In the opinion of management, these financial statements contain all adjustments
(consisting solely of normal recurring adjustments) which are, in the opinion of
management, necessary for a fair statement of results for the interim period
presented.
The results of operations for the three-month periods ended March 31,
2000 and 1999 are not necessarily indicative of the results to be expected for
the full year.
2 - Income (Loss) Per Share
Following is a reconciliation of the numerators of the basic and
diluted income (loss) per share for the three months ended March 31, 2000 and
1999:
Three Three
Months Months
Ended Ended
3/31/00 3/31/99
------------ ------------
Net income (loss) available to
common shareholders $ 197,682 $ (33,091)
============ ============
Weighted average shares 155,342,465 149,074,582
Effect of dilutive securities 25,860,549 -
------------ ------------
181,203,014 149,074,582
============ ============
Basic income (loss) per share (based
on weighted average shares) $ 0.00 $ (0.00)
============ ============
Diluted income (loss) per share $ 0.00 $ (0.00)
============ ============
3 - Capital Stock
During the quarter ended March 31, 2000, the Company issued 3,142,857 common
shares from the exercise of warrants at $0.07 per share. The Company also issued
2,115,000 shares and 470,000 shares for services at $0.09 per share and $0.175
per share, respectively.
<PAGE>
Item 2 - Management's Discussion and Analysis or Plan of Operation
The following discussion and analysis of the Company's financial
condition and results of operations should be read in conjunction with the
unaudited Consolidated Financial Statements and Notes thereto appearing
elsewhere in this Quarterly Report on Form 10-QSB.
The Company is a development stage company, primarily engaged in
research and development of ozone based treatment for diseases and health
problems caused by lipid enveloped viruses, including, for example, Acquired
Immune Deficiency Syndrome (AIDS), Hepatitis B, Hepatitis C and Herpes, and in
the development of technology for the decontamination of blood, blood products
and veterinarian serum products. The Company is also pursuing the development of
external applications of its technology for medical purposes.
The Company has not generated, and cannot predict when or if it will
generate, significant revenues or sufficient cash flow to fund its continuing
operations. It has funded its operations to date primarily through the sale of
its securities. The technology and its uses are subject to regulations of the
U.S. Food and Drug Administration ("FDA") and its counterparts in foreign
countries. The Company does not intend to sell equipment or supplies for
ozone-generating purposes until it receives required government approvals.
Testing and trials can be conducted on a limited basis for research
purposes and to establish efficacy of machines and applications, in order to
support applications for government approvals. In November of 1997, Dr. Sunnen,
the Director of Research (who later was appointed president of the Company on
April 15, 1998) was instrumental in establishing a protocol for Phase II
research to be performed at several leading Italian university research facility
under the auspices of the European Union. It has now been determined, based on
information regarding the low toxicity levels demonstrated in earlier research,
that European Union health authorities will accept completion of a small-scale
Phase I clinical study with 8-10 patients prior to starting the Phase II trial.

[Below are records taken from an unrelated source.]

-- ==== Sys2Proof/Laws/Records.lean ====
section
/-! SUPPORT. What the changes of product records may touch. -/

namespace Sys2Proof.Machine.State

variable {l : List Part} {s u : State}

theorem writeLarderBytes_rest : ∀ (b : List Byte) (a : Nat) (m : Mem),
    { m.writeLarderBytes a b with larder := [] } = { m with larder := [] }
  | [], _, _ => rfl
  | _ :: rest, a, _ => (writeLarderBytes_rest rest (a + 1) _).trans rfl

/-- Bytes written to the Larder change nothing else of the memories. -/
theorem larderBytes_only (a : Nat) (b : List Byte) : Only [.larder] u (u.modMem fun m => m.writeLarderBytes a b) := by
  have e : { u.mem.writeLarderBytes a b with larder := [] } = { u.mem with larder := [] } := writeLarderBytes_rest b a u.mem
  intro p hp
  cases p
  case flash => exact (congrArg (fun m : Mem => { m with staged := [], heldOps := [] }) e :)
  case owed => exact ⟨(congrArg Mem.staged e :), (congrArg Mem.heldOps e :)⟩
  all_goals first | rfl | exact ⟨rfl, rfl⟩ | exact ⟨rfl, rfl, rfl⟩ | exact absurd (by decide) hp

theorem countVerdict_only (n : Lane) (v : Verdict) : Only [.regs] u (u.countVerdict n v) := by
  cases v <;> simp (disch := decide) [countVerdict]

theorem releaseRes_only (w : ResFor) : Only [.energy] u (u.release w) :=
  fun p hp => by cases p <;> first | rfl | exact ⟨rfl, rfl⟩ | exact ⟨rfl, rfl, rfl⟩ | exact absurd (by decide) hp

theorem endsOf_only (n : Lane) (r : Rec) : Only [.regs, .energy, .cmp] u (u.endsOf n r) := by
  unfold endsOf
  dsimp only
  split <;> simp (disch := decide) [Only.step (releaseRes_only _), Only.step (countVerdict_only _ _)]

theorem putRec_only (n : Lane) (r : Rec) : Only [.plc] u (u.putRec n r) := by unfold putRec; simp (disch := decide)

theorem copySlot_only (n : Lane) (r : Rec) : Only [.larder] u (u.copySlot n r) := by
  unfold copySlot
  dsimp only
  split
  · exact larderBytes_only _ _
  · exact Only.refl _ _

theorem closeRec_only (n : Lane) (r : Rec) : Only recordParts u (u.closeRec n r) := by
  unfold closeRec
  simp (disch := decide) [Only.step (copySlot_only _ _), Only.step (putRec_only _ _), Only.step (endsOf_only _ _)]

theorem storeRec_only (n : Lane) (r : Rec) : Only recordParts u (u.storeRec n r) := by
  unfold storeRec
  dsimp only
  have p : Only recordParts u (u.putRec n r) := (putRec_only n r).mono (by decide)
  split
  · exact (Only.step (copySlot_only _ _) (by decide)).2 p
  · cases r.state with
    | final => exact p
    | printing => exact (Only.step (closeRec_only _ _) (by decide)).2 p
    | created => exact (Only.step (closeRec_only _ _) (by decide)).2 p
    | latched => exact (Only.step (closeRec_only _ _) (by decide)).2 p

theorem proposeRec_only (n : Lane) (r : Rec) (v : Verdict) (c : Nat) : Only recordParts u (u.proposeRec n r v c) := by
  unfold proposeRec
  dsimp only
  split
  · exact storeRec_only _ _
  · simp (disch := decide) [Only.step (storeRec_only _ _)]

theorem suspectPrinting_only (n : Lane) (c : Nat) : Only recordParts u (u.suspectPrinting n c) := by
  unfold suspectPrinting
  split
  · exact proposeRec_only _ _ _ _
  · exact Only.refl _ _

theorem endRecords_only (n : Lane) (c : Nat) : Only recordParts u (u.endRecords n c) := by
  refine Only.foldl (fun v r => ?_) _ _
  cases r.state with
  | final => exact Only.refl _ _
  | printing => exact closeRec_only _ _
  | created => exact closeRec_only _ _
  | latched => exact closeRec_only _ _

theorem freeSlot_only (n : Lane) (r : Rec) : Only [.larder] u (u.freeSlot n r) := by
  unfold freeSlot
  dsimp only
  split
  · exact larderBytes_only _ _
  · exact Only.refl _ _

theorem freeRec_only (n : Lane) (r : Rec) : Only [.larder, .plc] u (u.freeRec n r) := by
  unfold freeRec
  simp (disch := decide) [Only.step (freeSlot_only _ _)]

theorem discardRecs_only (n : Lane) : Only [.larder, .plc] u (u.discardRecs n) := by
  unfold discardRecs
  dsimp only
  simp (disch := decide) only [only_modLane]
  exact (Only.foldl (fun v r => freeSlot_only _ _) _ _).mono (by decide)

end Sys2Proof.Machine.State
end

The Company is currently preparing submission papers for a study designed to
meet these criteria.
The Company also has recently conducted trial treatment studies on
eight patients infected with Hepatitis C. This study was conducted through the
guidance of Dr. William Hitt, a member of the Company's board of directors. The
tests indicated significant reductions in enzyme levels as measured by SGOT and
SGPT standard test procedures of the patients participating in the study.
Enrollment has begun for a new 10-12 patients study of Hepatitis C, with
clinical data analyzed by an independent facility in Los Angeles, California.

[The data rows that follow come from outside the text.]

/-- No step of a message clears a pending bit (R115). -/
theorem reportSteps_pend : ReportSteps (FlagsStay Reg.FLT_PEND_A) where
  refl s := .of_reg rfl
  trans := .trans
  commit s := .of_reg rfl
  bin s m := by
    have head : FlagsStay Reg.FLT_PEND_A s (if s.rbit Reg.FLT_BIN_STAT 0 then s.setFlag Reg.FLT_BIN_STAT 1
        else (s.modFlt fun f => { f with bin := some m }).setFlag Reg.FLT_BIN_STAT 0) := by
      split
      · exact FlagsStay.set (.of_reg rfl) _ _
      · exact FlagsStay.set (t := s.modFlt fun f => { f with bin := some m }) (.of_reg rfl) _ _
    unfold recordBin
    dsimp only
    by_cases h : m.source < 28
    · rw [if_pos h]; exact head.set _ _
    · rw [if_neg h]; exact head.set _ _
  source s k _ := .of_reg (recordSource_reg_pend s k)
  items w e l s := .of_only (queueItems_only w e l s) (by decide)
  trap s := .of_reg (trapPulse_reg_other s (by decide))
  pin s := FlagsStay.set (t := s.modFlt fun f => { f with errMinEnd := some (s.tick + s.fld Reg.FLT_CTRL 7 0 * 100000) })
    (.of_reg rfl) _ _
  resets s m b := .of_only (selectResets_only m b) (by decide)

/-- A message of a source below 28 sets its pending bit (R115). -/
theorem raise_pends (k : Kind) (a : Word) (hk : k.src < 28) (hin : u.unitInReset k.src = false) :
    (u.raise k a).rbit Reg.FLT_PEND_A k.src = true := by
  obtain ⟨m, hm, stay⟩ := reportSteps_pend.after_record (reportSteps_pend.raiseN 11) u k a none (by omega) hin
  refine stay k.src hk ?_
  rw [recordBin, hm, if_pos hk, setFlag_rbit _ _ _ _ hk]
  simp

end State

end Sys2Proof.Machine
end

/-! ## An overrun admission queue -/

section
namespace Sys2Proof.Machine
namespace State

variable {s t u : State}

theorem unitInReset_of_only {m : List Part} (h : Only m s u) (hm : .flt ∉ m) (k : Nat) : u.unitInReset k = s.unitInReset k := by
  have e : { u.flt with due := [] } = { s.flt with due := [] } := h.part .flt hm
  have reset : u.flt.inReset = s.flt.inReset := (congrArg Collector.inReset e :)
  have held : u.flt.held = s.flt.held := (congrArg Collector.held e :)
  simp only [unitInReset, reset, held]

/-! ### The lanes that use an input -/

/-- The event registers of the reject lanes. -/
def rejEvents : List Nat := allLanes.map fun n => Reg.REJ_EVT n

/-- Which lanes use an input is set by registers other than the event registers (R43, R493). -/
theorem usesInput_congr (h : RegsBut rejEvents s t) (n : Lane) (k : Nat) : t.usesInput n k = s.usesInput n k := by
  have source (n : Lane) : t.reg (Reg.PLC_SRC n) = s.reg (Reg.PLC_SRC n) := h _ (by revert n; decide)
  have eye (n : Lane) : t.reg (Reg.PLC_PE n) = s.reg (Reg.PLC_PE n) := h _ (by revert n; decide)
  have axis (x : Axis) : t.reg (Reg.MOT_CFG x) = s.reg (Reg.MOT_CFG x) := h _ (by revert x; decide)
  have inhibit (n : Lane) : t.reg (Reg.REJ_CTRL n) = s.reg (Reg.REJ_CTRL n) := h _ (by revert n; decide)
  have enc : t.laneEnc n = s.laneEnc n := by simp only [laneEnc, fld, source]
  have carry : t.carryAxis n = s.carryAxis n := by
    refine congrArg (fun f => allAxes.find? f) (funext fun x => ?_)
    rw [rbit, fld, axis, rbit, fld]
  have master : t.axMaster = s.axMaster := by funext x; rw [axMaster, axMaster, fld, axis, fld]
  unfold usesInput inhEn fld rbit
  rw [source, eye, inhibit, enc, carry, master]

Testing will be conducted prior to, during and following the completion of
treatment and a six-week convalescence follow-up.
In March 2000, the Company received notification that it had been
granted a patent by the US Patent and Trademark Office on its application for a
patent covering the external applications of ozone for medical purposes. The
patent application, no. 09/126,504, had been filed on July 30, 1998. Problems
that might be addressed by such uses would include treatment of severe burns,
infections of ulcerations of the skin (such as those that might be caused by
advanced stages of diabetes) or other wounds. In connection with this use of
ozone, the Company has been granted a US Patent titled External Use of
Ozone/Oxygen for Pathogenic Conditions. Foreign applications are being
processed.
In addition, the Company owns patents covering its ozone
decontamination technology filed in the United States (no. 4,632,980, December
30, 1986 and no. 5,052,382, October 1, 1991), and related patents granted in
several foreign countries. These patents form the basis for the Company's
technology used in the studies described above.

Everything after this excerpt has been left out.